Although sickle cell trait (SCT) has been linked to adverse clinical outcomes in multiple studies, only a handful of associations have strong evidence supporting them, according to a systematic review.
Evidence was strongest for the association between SCT and venous and renal complications.
There was low-strength evidence supporting a link between SCT and exertion-related sudden death and moderate-strength evidence supporting a link between SCT and exertion-related rhabdomyolysis.
Most other associations between SCT and clinical outcomes had either low-strength evidence or insufficient data to support a link.
Rakhi P. Naik, MD, of Johns Hopkins University in Baltimore, Maryland, and her colleagues reported these findings in Annals of Internal Medicine.
The researchers’ systematic review was focused on 41 studies, most of which were population-based cohort or case-control studies.
The team rated the evidence quality of each study and grouped 24 clinical outcomes of interest into six categories: exertion-related injury, mortality, and renal, vascular, pediatric, surgery-, and trauma-related outcomes.
The researchers found low-strength evidence for a link between SCT and hematuria, end-stage renal disease, hypertension, myocardial infarction, retinopathy, diabetic vasculopathy, sudden infant death syndrome, surgery- and trauma-related injury, and overall mortality.
There was moderate-strength evidence for a link between SCT and pediatric height/weight, stroke, and heart failure/cardiomyopathy.
The strength of evidence for a link between SCT and exertion-related death was low in this analysis, which included two studies of this outcome.
However, Dr. Naik and her colleagues did note that SCT may be associated with a small absolute risk of exertion-related death in extreme conditions, such as highly strenuous athletic training or the military.
There was moderate-strength evidence supporting the link between SCT and exertional rhabdomyolysis, based on two studies.
However, the researchers said the absolute risk of exertional rhabdomyolysis in SCT is small and probably occurs only in high-intensity settings, with risk modified by other genetic and environmental factors.
“We do concur with the American Society of Hematology statement recommending against routine SCT screening in athletics and supporting the consistent use of universal precautions to mitigate exertion-related risk in all persons, regardless of SCT status,” the researchers wrote.
Venous and renal outcomes
High-strength evidence linked pulmonary embolism, with or without deep-vein thrombosis, to SCT. In contrast, there was moderate-strength evidence showing no increased risk of isolated deep-vein thrombosis in individuals with SCT.

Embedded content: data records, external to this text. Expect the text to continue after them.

-- ==== Sys2Proof/Machine/Sequencer.lean ====
section
/-! DEFINITION. Commands of jobs and knots: START_JOB, CANCEL_JOB, KNOT_SET, KNOT_READ, unpaced release, the argument read, the
watchdog and the wait limit (R52, R57, R61, R65, R70, R73, R74, R411). -/
namespace Sys2Proof.Machine

/-- START_JOB past R46 step 8: the parameter check of R411, then the queue (R262). -/
def startJob (pkt : List Word) (t : Tagged) (s : State) : State :=
  let number := fld (pkt.getD 1 0) 15 0
  match s.prickOff number with
  | none => answer t stBadParam 0 0 s
  | some _ =>
    if prkHoop (s.prick number) ≠ t.hoop then answer t stBadParam 0 0 s
    else enqueue t.hoop ⟨t.ring, t.tag, t.ctx, number, pkt.getD 2 0, fld (pkt.getD 3 0) 47 0⟩ (accept t 0 s)

/-- START_JOB (R411, R262). -/
def execStartJob (ring : BitVec 5) (pkt : List Word) (s : State) : Host.Outcome State Fault Refusal :=
  packet "START_JOB" (packetWf 0x40 pkt) ring.toNat pkt (startJob pkt) s

/-- CANCEL_JOB past R46 step 8 (R52, R61): it wins over a job not yet released. -/
def cancelJob (pkt : List Word) (t : Tagged) (s : State) : State :=
  let tag := fld (pkt.getD 1 0) 15 0
  let ring := fld (pkt.getD 1 0) 20 16
  let u := s.hoop t.hoop
  let names (q : QJob) : Bool := q.ring == ring && q.tag == tag && q.ctx == t.ctx
  match u.queue.find? names with
  | some q =>
    let s := updHoop t.hoop (fun u => { u with queue := u.queue.erase q }) s
    answer t stOk 0 0 (closeJob t.hoop q none 0 stCancelled 0 0 s)
  | none =>
    match u.job with
    | none => answer t stBadParam 0 0 s
    | some j =>
      if !names j.q then answer t stBadParam 0 0 s
      else match j.st with
        | .reading | .ready => answer t stOk 0 0 (endJob t.hoop stCancelled 0 s)
        | .running | .ending => answer t stTooLate 0 0 s
        | .wedged => answer t stBadParam 0 0 s

/-- CANCEL_JOB (R52). -/
def execCancelJob (ring : BitVec 5) (pkt : List Word) (s : State) : Host.Outcome State Fault Refusal :=
  packet "CANCEL_JOB" (packetWf 0x41 pkt) ring.toNat pkt (cancelJob pkt) s

/-- KNOT_SET past R46 step 8: only a knot of the packet's hoop (R65). -/
def knotSet (pkt : List Word) (t : Tagged) (s : State) : State :=
  let k := fld (pkt.getD 1 0) 13 0
  if s.img.byte 5 k ≠ t.hoop + 1 then answer t stBadParam 0 0 s
  else answer t stOk 0 0 (setKnot k (fld (pkt.getD 2 0) 31 0) s)

/-- KNOT_SET (R65). -/
def execKnotSet (ring : BitVec 5) (pkt : List Word) (s : State) : Host.Outcome State Fault Refusal :=
  packet "KNOT_SET" (packetWf 0x50 pkt) ring.toNat pkt (knotSet pkt) s

/-- KNOT_READ past R46 step 8: a knot of the packet's hoop or of the intake (R65). -/
def knotRead (pkt : List Word) (t : Tagged) (s : State) : State :=
  let k := fld (pkt.getD 1 0) 13 0
  if s.img.byte 5 k ≠ t.hoop + 1 ∧ s.img.byte 5 k ≠ 17 then answer t stBadParam 0 0 s
  else answer t stOk 0 ((s.knot k).setWidth 64) s

/-- KNOT_READ (R65). -/
def execKnotRead (ring : BitVec 5) (pkt : List Word) (s : State) : Host.Outcome State Fault Refusal :=
  packet "KNOT_READ" (packetWf 0x51 pkt) ring.toNat pkt (knotRead pkt) s

/-- UNPACED_RELEASE: the eligible steps of an unpaced hoop's job are released (R70). -/
def execUnpacedRelease (hoop : BitVec 4) (s : State) : Host.Outcome State Fault Refusal :=
  .next (if hoopPaced (s.hoopEntry hoop.toNat) then s else startCollectives hoop.toNat (releaseHoop hoop.toNat false s))

/-- A fault of the argument read ends the job before any release (R57). -/
def argumentFault (hoop : Nat) (j : Job) (cls : FaultClass) (s : State) : State :=
  let h := s.hoopHome hoop
  let f := faultOf h ukSequencer h.idx cls
  let s := report { f with ctx := j.q.ctx, hoop := hoop } s
  endJob hoop stJobFaulted 0 s

/-- ARGUMENT_READ_DONE: the argument block is read through no cache, and the job is READY (R57, R60). An uncorrectable error or a
lost channel met by the read ends the job as a translation fault does; the unit that holds the bytes reports the first, the
sequencer the second. The spec names only the translation fault (DESIGN CHOICE, log 48). -/
def argumentRead (hoop : Nat) (ecc : Ecc) (s : State) : State :=
  match (s.hoop hoop).job with
  | none => s
  | some j =>
    if j.st ≠ .reading then s
    else
      let n := prkArgWords (s.prick j.q.pricking)
      match vread (.walker (s.hoopHome hoop)) j.q.ctx j.q.args (8 * n) s with
      | (.error c, s) => argumentFault hoop j c s
      | (.ok bs, s) =>
        let s := accessEcc (.walker (s.hoopHome hoop)) j.q.ctx j.q.args ecc s
        if ecc = .uncorrectable then endJob hoop stJobFaulted 0 s
        else updJob hoop (fun j => { j with st := .ready, args := (List.range n).map fun i => wordAt bs (8 * i) }) s

/-- ARGUMENT_READ_DONE (R57). -/
def execArgumentReadDone (hoop : BitVec 4) (ecc : Ecc) (s : State) : Host.Outcome State Fault Refusal :=
  .next (argumentRead hoop.toNat ecc s)

/-- Ticks of a step's watchdog (R73). -/
def wdogTicks (s : State) (j : Job) (n : Nat) : Nat :=
  let p := s.prick j.q.pricking
  ticksOf s.time.tickHp (stepWcet (s.stepAt j.q.pricking n)) * prkWdogNum p + prkWdogAdd p

/-- STEP_WATCHDOG on an incomplete released step whose tick has passed: WEDGED, its final reply, the DANGEROUS fault, and
ST_HALF_DOWN for every other job of the half (R73). -/
def wedge (hoop n : Nat) (j : Job) (s : State) : State :=
  let h := s.hoopHome hoop
  let f := faultOf h ukSequencer h.idx .stepWatchdog
  let s := updJob hoop (fun j => { j with st := .wedged }) s
  let s := bumpSeq h 4 1 s
  let s := closeJob hoop j.q j.argsRead j.next stWatchdog n j.charge s
  let s := report { f with ctx := j.q.ctx, hoop := hoop, step := n } s
  endHalfJobs h stHalfDown s

/-- The command acts only once the watchdog tick has passed with the step incomplete. -/
def stepWatchdog (hoop n : Nat) (s : State) : State :=
  match (s.hoop hoop).job with
  | none => s
  | some j =>
    match j.steps.find? fun r => r.step == n with
    | none => s
    | some r =>
      if j.st ≠ .wedged ∧ r.tick + wdogTicks s j n ≤ (s.half (s.hoopHome hoop)).ticks then wedge hoop n j s else s

/-- STEP_WATCHDOG (R73). -/
def execStepWatchdog (hoop : BitVec 4) (step : BitVec 20) (s : State) : Host.Outcome State Fault Refusal :=
  .next (stepWatchdog hoop.toNat step.toNat s)

/-- KNOT_WAIT_TIMEOUT: the next step's waits have not reached their thresholds within WAIT_LIMIT ticks (R74). -/
def waitTimeout (hoop : Nat) (s : State) : State :=
  match (s.hoop hoop).job with
  | none => s
  | some j =>
    let h := s.hoopHome hoop
    let p := s.prick j.q.pricking
    let base := if j.next = 0 then j.admitted + 1 else j.lastTick
    let e := s.stepAt j.q.pricking j.next
    if (j.st = .ready ∨ j.st = .running) ∧ prkWaitLimit p ≠ 0 ∧ j.next < prkSteps p
        ∧ base + prkWaitLimit p ≤ (s.half h).ticks ∧ !s.waitsReached e j.args then
      let f := faultOf h ukSequencer h.idx .knotWaitTimeout
      let s := report { f with ctx := j.q.ctx, hoop := hoop, step := j.next } s
      let s := bumpSeq h 5 1 s
      settleJob hoop (noteFault hoop j.next s)
    else s

/-- KNOT_WAIT_TIMEOUT (R74). -/
def execKnotWaitTimeout (hoop : BitVec 4) (s : State) : Host.Outcome State Fault Refusal :=
  .next (waitTimeout hoop.toNat s)

end Sys2Proof.Machine
end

“The cause of this paradoxical observation is unknown but may be an increased risk for clot embolization in SCT,” the researchers wrote.
Renal outcomes were often attributed to SCT, and the researchers said there was high-strength evidence to support SCT as a risk factor for both proteinuria and chronic kidney disease (CKD).
Out of six studies of proteinuria, the one high-quality study showed a 1.86-fold increased risk for baseline albuminuria in African Americans with SCT versus those without. The other studies “showed a consistent direction of increased risk for proteinuria with SCT,” according to the researchers.
Out of four CKD studies, the two high-quality studies showed a 1.57- and 1.89-fold increased risk of CKD in African Americans with SCT.
Support for this review came, in part, from the National Human Genome Research Institute and the National Heart, Lung, and Blood Institute. The authors reported disclosures related to Novartis, Addmedica, and Global Blood Therapeutics, among others.